Why is Anthropic not understanding this

Hey, I am a technical person, and I am not sure why is Anthropic making very aggressive models now.

Sonnet 3.5 was great, staying in control.

3.7? Bad

4? Slight better than 3.7 but it’s the same story, you ask it one thing, and it implements every case for it.

I know the cursor rules help but still the models should not run ahead of us.

The aggressive agentic behavior may be good for non-technical people jumping into this but trust me, us technical people like to stay in control and check every line that AI writes.

For me GPT-4.1 is the King right now.

3 Likes

I agree, the model does a lot of unnecessary things. I think it’s because they want it to appeal to a wider audience — users who aren’t fully comfortable with AI yet, maybe somewhere around the intermediate level.

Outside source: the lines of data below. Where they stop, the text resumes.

-- ==== Sys2Proof/Machine/Export.lean ====
section
/-! DEFINITION. Export: the export link unit (09_export_link.md): halts, pulls and deliveries with the bytes of each transfer, and
its requests.
-/
namespace Sys2Proof.Machine

/-! ### Channels (R168) -/

/-- The record of a page channel. -/
def Link.chan (l : Link) : Channel → Chan
  | .ex0 => l.ex0
  | .ex1 => l.ex1

/-- The link with another record for a page channel. -/
def Link.setChan (l : Link) (c : Channel) (x : Chan) : Link :=
  match c with
  | .ex0 => { l with ex0 := x }
  | .ex1 => { l with ex1 := x }

/-- The state with another record for a page channel. -/
def State.setChan (s : State) (c : Channel) (x : Chan) : State := s.withLink (s.link.setChan c x)

/-- The data of a channel in ACTIVE or STOPPING, which pins its buffer (R168). -/
def Chan.pinning? : Chan → Option ChanData
  | .used .active d => some d
  | .used .stopping d => some d
  | _ => none

/-- The data of an ACTIVE channel, which pulls serve (R163). -/
def Chan.active? : Chan → Option ChanData
  | .used .active d => some d
  | _ => none

/-- The blocks a channel has sent (R168). -/
def Chan.sent : Chan → Nat
  | .idle => 0
  | .used _ d => d.sent

/-- The blocks a channel has in all (R168). -/
def Chan.total : Chan → Nat
  | .idle => 0
  | .used _ d => d.total

/-! ### Halts (R166) -/

/-- The block in flight (R161). -/
def LinkState.block? : LinkState → Option Block
  | .delivering b => some b
  | _ => none

/-- The halt cause recorded (R161). -/
def LinkState.cause? : LinkState → Option HaltCause
  | .halted c => some c
  | _ => none

/-- A channel at a halt: HALTED with its pin released, if it was ACTIVE or STOPPING (R166). -/
def State.haltChannel (s : State) (c : Channel) : State :=
  match (s.link.chan c).pinning? with
  | some d => (s.setChan c (.used .halted d)).unpin d.buffer
  | none => s

/-- The link halts from READY or DELIVERING, in the order of R166; what was owed of the block in flight is dropped. R166 gives
no order of the two page channels: the model halts and unpins EX0 before EX1 (log 6), which is also the order of the two
PAGE_DISCARDED notices and of the two buffers that may join a short ring (R6, R13, R135). -/
def State.haltNow (s : State) (cause : HaltCause) : State :=
  let linkDown := s.withLink { s.link with state := .halted cause, halts := saturate16 s.link.halts, owed := [] }
  let channels := (linkDown.haltChannel .ex0).haltChannel .ex1
  (channels.withTimeline channels.timeline.unsealAll).postAll (.exportHalted cause s.link.state.block?) none
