/-- What a notice posted to a port comes to there, and the classes of the notices (R183, R187). -/
def Obligations.NoticeIsQueuedOrDropped : Prop :=
  (∀ (s : State) (p : Port) (x : Notice),
    (∀ q, q ≠ p → (s.post p x).port q = s.port q) ∧ (s.post p x).withPorts s.ports = s ∧
    ((s.port p).present = false → (s.post p x).port p = s.port p) ∧
    (∀ c, x.classBit = some c → (s.port p).mask.getLsbD c = false → (s.post p x).port p = s.port p) ∧
    ((s.port p).present = true → (∀ c, x.classBit = some c → (s.port p).mask.getLsbD c = true) →
      ((s.port p).notices.length < 16 →
        (s.post p x).port p = { s.port p with notices := (s.port p).notices ++ [x] } ∧
        ((s.post p x).port p).attention = true) ∧
      (16 ≤ (s.port p).notices.length →
        ((s.post p x).port p).lost = true ∧ ((s.post p x).port p).notices = (s.port p).notices ∧
        ((s.post p x).port p).slots = (s.port p).slots))) ∧
  (∀ (s : State) (x : Notice) (left : Option Port) (p : Port),
    (s.postAll x left).port p = if left = some p then s.port p else (s.post p x).port p) ∧
  (∀ (a : SlotId) (b : Nat) (c : Origin) (d : Trigger) (e : Word), (Notice.pageStored a b c d e).classBit = some 0) ∧
  (∀ (a : SlotId) (b : Nat) (c : Origin) (d : FailCause), (Notice.captureFailed a b c d).classBit = some 0) ∧
  (∀ (a : Trigger) (b : SkipCause) (c : Word), (Notice.captureSkipped a b c).classBit = some 0) ∧
  (∀ (a : SlotId) (b : Nat) (c : Port), (Notice.pageDiscarded a b c).classBit = some 0) ∧
  (∀ (a : Word) (b : Bool), (Notice.intakeStalled a b).classBit = some 1 ∧ (Notice.intakeResumed a).classBit = some 1) ∧
  (∀ (a b : FeedState) (c : OutputMode) (d : FeedCause), (Notice.feedState a b c d).classBit = some 2) ∧
  (∀ (a : FeedArea) (b : BufId) (c : Nat), (Notice.feedFault a b c).classBit = some 2) ∧
  (∀ (a b : LessonState) (c d : Nat) (e : LessonCause), (Notice.lessonState a b c d e).classBit = some 3) ∧
  (∀ (a : Channel) (b : SlotId) (c : Nat) (d : Scope) (e : Nat) (f : Port), (Notice.exportDone a b c d e f).classBit = some 4) ∧
  (∀ (a : HaltCause) (b : Option Block), (Notice.exportHalted a b).classBit = some 4) ∧
  (∀ (a : Option Port) (b c : Bool) (d : TenancyCause), (Notice.viewGranted a b c d).classBit = none) ∧
  (∀ (a : TenancyCause) (b : Port), (Notice.viewLost a b).classBit = none)

/-- Which request a port hands on, the reply placed in its slot, and the request handed on after it (R181). -/
def Obligations.ReplyIsPlacedAndTheNextRequestHandedOn : Prop :=
  (∀ (r : PortRec) (k : Fin 4) (q : Request),
    (FirstWith (fun j : Fin 4 => r.slots[j].isExecuting = true) r.order k → r.slots[k] = .executing q →
      r.current = some (k, q)) ∧
    ((∀ j ∈ r.order, r.slots[j].isExecuting = false) →
      FirstWith (fun j : Fin 4 => r.slots[j].waiting?.isSome = true) r.order k → r.slots[k] = .waiting q →
      r.current = some (k, q)) ∧
    (r.current = some (k, q) → r.slots[k] = .executing q ∨ r.slots[k] = .waiting q)) ∧
  (∀ (s : State) (p : Port) (k : Fin 4) (q : Request) (st : Status) (results : List Byte),
    ∃ r : PortRec, s.reply p k q st results = s.setPort p r ∧
      r = { s.port p with slots := r.slots } ∧
      r.slots[k] = .replied { tag := q.tag, status := st, results := results } ∧
      ((∃ j : Fin 4, j ≠ k ∧ (s.port p).slots[j].isExecuting = true) → ∀ j : Fin 4, j ≠ k → r.slots[j] = (s.port p).slots[j]) ∧
      (∀ (j : Fin 4) (q' : Request), (∀ i : Fin 4, i ≠ k → (s.port p).slots[i].isExecuting = false) →
        FirstWith (fun i : Fin 4 => i ≠ k ∧ (s.port p).slots[i].waiting?.isSome = true) (s.port p).order j →
        (s.port p).slots[j] = .waiting q' →
        r.slots[j] = .executing q' ∧ ∀ i : Fin 4, i ≠ k → i ≠ j → r.slots[i] = (s.port p).slots[i]) ∧
      ((∀ j ∈ (s.port p).order, j ≠ k → (s.port p).slots[j].waiting? = none) →
        ∀ j : Fin 4, j ≠ k → r.slots[j] = (s.port p).slots[j])) ∧
  (∀ (s : State) (p q : Port) (r : PortRec),
    (s.setPort p r).port q = (if q = p then r else s.port q) ∧ (s.setPort p r).withPorts s.ports = s)

/-- A request whose length R192 does not allow is answered BAD_LENGTH by its port, and one whose code names no request
UNKNOWN_REQUEST; neither changes anything else (R181, R192). -/
def Obligations.BadLengthAndUnknownCodeAreAnsweredByThePort : Prop :=
  (∀ (s : State) (p : Port) (k : Fin 4) (q : Request), (s.port p).current = some (k, q) →
    ∀ row ∈ [(Instr.partRead p, 0x01, 0, 0), (.setParam p, 0x02, 5, 5), (.getParam p, 0x03, 1, 1), (.portReset p, 0x04, 0, 0),
      (.claimView p, 0x10, 3, 3), (.releaseView p, 0x11, 0, 0), (.withdrawClaim p, 0x12, 0, 0), (.tenancyRead p, 0x13, 0, 0),
      (.zoomTo p, 0x20, 3, 3), (.zoomBy p, 0x21, 3, 3), (.panTo p, 0x22, 4, 4), (.panBy p, 0x23, 4, 4),
      (.setSource p, 0x24, 4, 4), (.freeze p, 0x25, 0, 0), (.unfreeze p, 0x26, 0, 0), (.blank p, 0x27, 0, 0),
      (.unblank p, 0x28, 0, 0), (.viewRead p, 0x29, 0, 0), (.setClarity p, 0x30, 1, 1), (.setExposure p, 0x31, 3, 3),
      (.setLamp p, 0x32, 2, 2), (.pictureRead p, 0x33, 0, 0), (.setOutputMode p, 0x38, 1, 1), (.feedRead p, 0x39, 0, 0),
      (.discard p, 0x41, 3, 3), (.label p, 0x42, 3, 28), (.pageRead p, 0x43, 1, 1), (.thumbRead p, 0x44, 2, 2),
      (.lessonStart p, 0x50, 0, 0), (.lessonPause p, 0x51, 0, 0), (.lessonResume p, 0x52, 0, 0), (.lessonEnd p, 0x53, 0, 0),
      (.lessonClear p, 0x54, 0, 0), (.lessonRead p, 0x55, 0, 0), (.exportPage p, 0x60, 6, 6), (.exportStop p, 0x61, 1, 1),
      (.exportContinue p, 0x62, 1, 1), (.exportResume p, 0x63, 0, 0), (.exportRead p, 0x64, 0, 0)],
      q.code.toNat = row.2.1 → (q.args.length < row.2.2.1 ∨ row.2.2.2 < q.args.length) →
      exec row.1 s = .next (s.reply p k q .badLength [])) ∧
  (∀ (s : State) (p : Port) (k : Fin 4) (q : Request), Hands s p k q 0x40 [] →
    exec (.captureNow p) s = .next (s.reply p k q .badLength []) ∧
    exec (.captureNext p) s = .next (s.reply p k q .badLength [])) ∧
  (∀ (s : State) (p : Port) (k : Fin 4) (q : Request), (s.port p).current = some (k, q) →
    q.code.toNat ∉ [0x01, 0x02, 0x03, 0x04, 0x10, 0x11, 0x12, 0x13, 0x20, 0x21, 0x22, 0x23, 0x24, 0x25, 0x26, 0x27, 0x28,
      0x29, 0x30, 0x31, 0x32, 0x33, 0x38, 0x39, 0x40, 0x41, 0x42, 0x43, 0x44, 0x50, 0x51, 0x52, 0x53, 0x54, 0x55, 0x60,
      0x61, 0x62, 0x63, 0x64] →
    exec (.unknownRequestCode p) s = .next (s.reply p k q .unknownRequest []))

/-- A port reset: the slots, the notices, the lost flag, the mask and the tenancy, by PORT_RESET and by the presence line,
and the presence line's return; the view of a holder that resets goes to the best waiter, with VIEW_GRANTED, or to no port, with
cause PORT_RESET, and the reset port receives no tenancy notice (R115, R116, R118, R180, R184, R185). The halt that the recorder's
line also causes is in `HaltEventsStopTheLink`. That a FETCH in progress goes on, that the presence line cuts a WRITE in progress and
that PORT_RESET leaves it is the model's reading (log 11), and that the answers of a PART_READ in progress go with it (log 27). -/
def Obligations.PortResetEmptiesThePort : Prop :=
  (∀ (s : State) (p : Port) (k : Fin 4) (q : Request), Hands s p k q 0x04 [] → (s.port p).order.Nodup → s.tenancyOk →
    ∃ t, exec (.portReset p) s = .next t ∧
      (t.port p).slots[k] = .replied { tag := q.tag, status := .ok, results := [] } ∧
      (∀ j : Fin 4, j ≠ k → (t.port p).slots[j] = .free) ∧ (t.port p).order = [k] ∧
      (t.port p).lost = false ∧ (t.port p).mask = 31 ∧ (t.port p).present = (s.port p).present ∧
      (t.port p).write = (s.port p).write ∧ (t.port p).driven = (s.port p).driven ∧ (t.port p).answers = [] ∧
      (t.port p).fetch = (s.port p).fetch.map (fun f => { f with live := false, taken := false }) ∧
      (s.tenancy.holder ≠ some p →
        (t.port p).notices = [] ∧ (∀ j, j ≠ p → t.port j = s.port j) ∧
        t = { s with ports := t.ports, tenancy := { s.tenancy with
                       waiters := s.tenancy.waiters.filter fun w => decide (w.port ≠ p) } }) ∧
      (s.tenancy.holder = some p → s.tenancy.waiters = [] →
        (t.port p).notices = [] ∧ (∀ j, j ≠ p → t.port j = s.port j) ∧
        t = { s with
              ports := t.ports
              tenancy := { holder := none, holdFast := false, singleUse := false, idle := 0, waiters := [] }
              view := { s.view with staged := { s.view.staged with target := s.view.zoom } }
              timeline := s.timeline.offer s.lesson.state s.lesson.time
                { kind := .tenantChanged, port := none, page := none, view := none, extra := 256 * portNumber p + 7 } }) ∧
      (∀ (w : Waiter) (rest : List Waiter), s.tenancy.holder = some p → s.tenancy.waiters = w :: rest →
        (∃ r : PortRec,
          r = { s.port p with
            slots := r.slots, order := [k], notices := [], lost := false, mask := 31, fetch := r.fetch, answers := [] } ∧
          r.slots[k] = (s.port p).slots[k] ∧
          t = (((afterHandover (s.setPort p r) { holder := some w.port, holdFast := w.holdFast, singleUse := w.singleUse, idle := 0,
                                                 waiters := rest } 7).post w.port
              (.viewGranted (some p) w.holdFast w.singleUse .portReset)).settle).reply p k q .ok []) ∧
        (0 < s.params.yieldDelay →
          t.tenancy = { holder := some w.port, holdFast := w.holdFast, singleUse := w.singleUse, idle := 0, waiters := rest } ∧
          (t.port p).notices = [] ∧
          t.port w.port = (s.port w.port).take (.viewGranted (some p) w.holdFast w.singleUse .portReset) ∧
          (∀ j, j ≠ p → j ≠ w.port → t.port j = s.port j) ∧
          t = { s with
            ports := t.ports, tenancy := t.tenancy
            view := { s.view with staged := { s.view.staged with target := s.view.zoom } }
            timeline := s.timeline.offer s.lesson.state s.lesson.time
              { kind := .tenantChanged, port := some w.port, page := none, view := none
                extra := 256 * portNumber p + 7 } }))) ∧
  (∀ (s : State) (p : Port), (s.port p).present = true → ∃ t, exec (.presenceLost p) s = .next t ∧
    (t.port p).present = false ∧ (∀ j : Fin 4, (t.port p).slots[j] = .free) ∧ (t.port p).order = [] ∧
    (t.port p).notices = [] ∧ (t.port p).lost = false ∧ (t.port p).mask = 31 ∧ (t.port p).attention = false ∧
    (t.port p).write = none ∧ (t.port p).fetch = (s.port p).fetch.map (fun f => { f with live := false, taken := false }) ∧
    (t.port p).driven = (s.port p).driven ∧ (t.port p).answers = [] ∧
    (p ≠ .recorder ∨ (∃ cause, s.link.state = .halted cause) → PortDropped s p t)) ∧
  (∀ (s : State) (p : Port) (w : Waiter) (rest : List Waiter), (s.port p).present = true →
    s.tenancy.holder = some p → s.tenancy.waiters = w :: rest → s.tenancyOk → 0 < s.params.yieldDelay →
    ∃ t, exec (.presenceLost p) s = .next t ∧ t.tenancy =
      { holder := some w.port, holdFast := w.holdFast, singleUse := w.singleUse, idle := 0, waiters := rest } ∧
      (p ≠ .recorder →
        t.port w.port = (s.port w.port).take (.viewGranted (some p) w.holdFast w.singleUse .portReset) ∧
        (∀ j, j ≠ p → j ≠ w.port → t.port j = s.port j))) ∧
  (∀ (s : State) (p : Port), exec (.presenceRestored p) s = .next (s.setPort p { s.port p with present := true }))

I believe it can be kept in check with clear rules and small, incremental tasks.

3 Likes

4.1 is like a friend, always checking before taking action.

1 Like

agency always increases with intelligence

1 Like

mine keeps making me .md file :rofl:

tell it to discourage defensive coding, defaults, fallbacks, and check for systems or hooks or settings or pages/components, or simply follow up with a prompt that has it remove the defensive fallbacks and default settings. it causes weak error handling to take place of the real bugs we need to fail. tell it to trust data flow and allow things to fail.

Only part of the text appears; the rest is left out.